A total of 7 successful steals is as good as 3 avoided outs, but 3 unsuccessful steals is still worth 3 needless outs. So someone that steals 70 bases and is caught 30 times is no more valuable from a steals standpoint than someone that attempts 0 steals. He may add value on the basepaths in other ways, but we are strictly looking at steals here.

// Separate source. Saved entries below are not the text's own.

-- ==== Sys2Proof/Machine/Adopted.lean ====
section
/-! DEFINITION. The one free value that is not a number: what GRAPH and CORE_STATE of a harvest area hold when this package did not write
them (R267: their layouts are not architectural; log entry 45, DESIGN CHOICE). -/

namespace Sys2Proof.Config

/-- The unit state in a harvest area written elsewhere, by number of free value. -/
opaque harvested : Nat → Machine.Snapshot

end Sys2Proof.Config
end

With that said, I took a look at the past 50 years (starting with 1959), and took every season where someone had more than 50 steals. As for why I chose 1959 — well, beyond being a round number, it should be noted that before 1912 data on times caught stealing was unavailable, and even through the 20’s the data was highly unreliable. It just so happened that the 30’s and 40’s and 50’s was not a running era, so we can say the modern running game began 50 years ago.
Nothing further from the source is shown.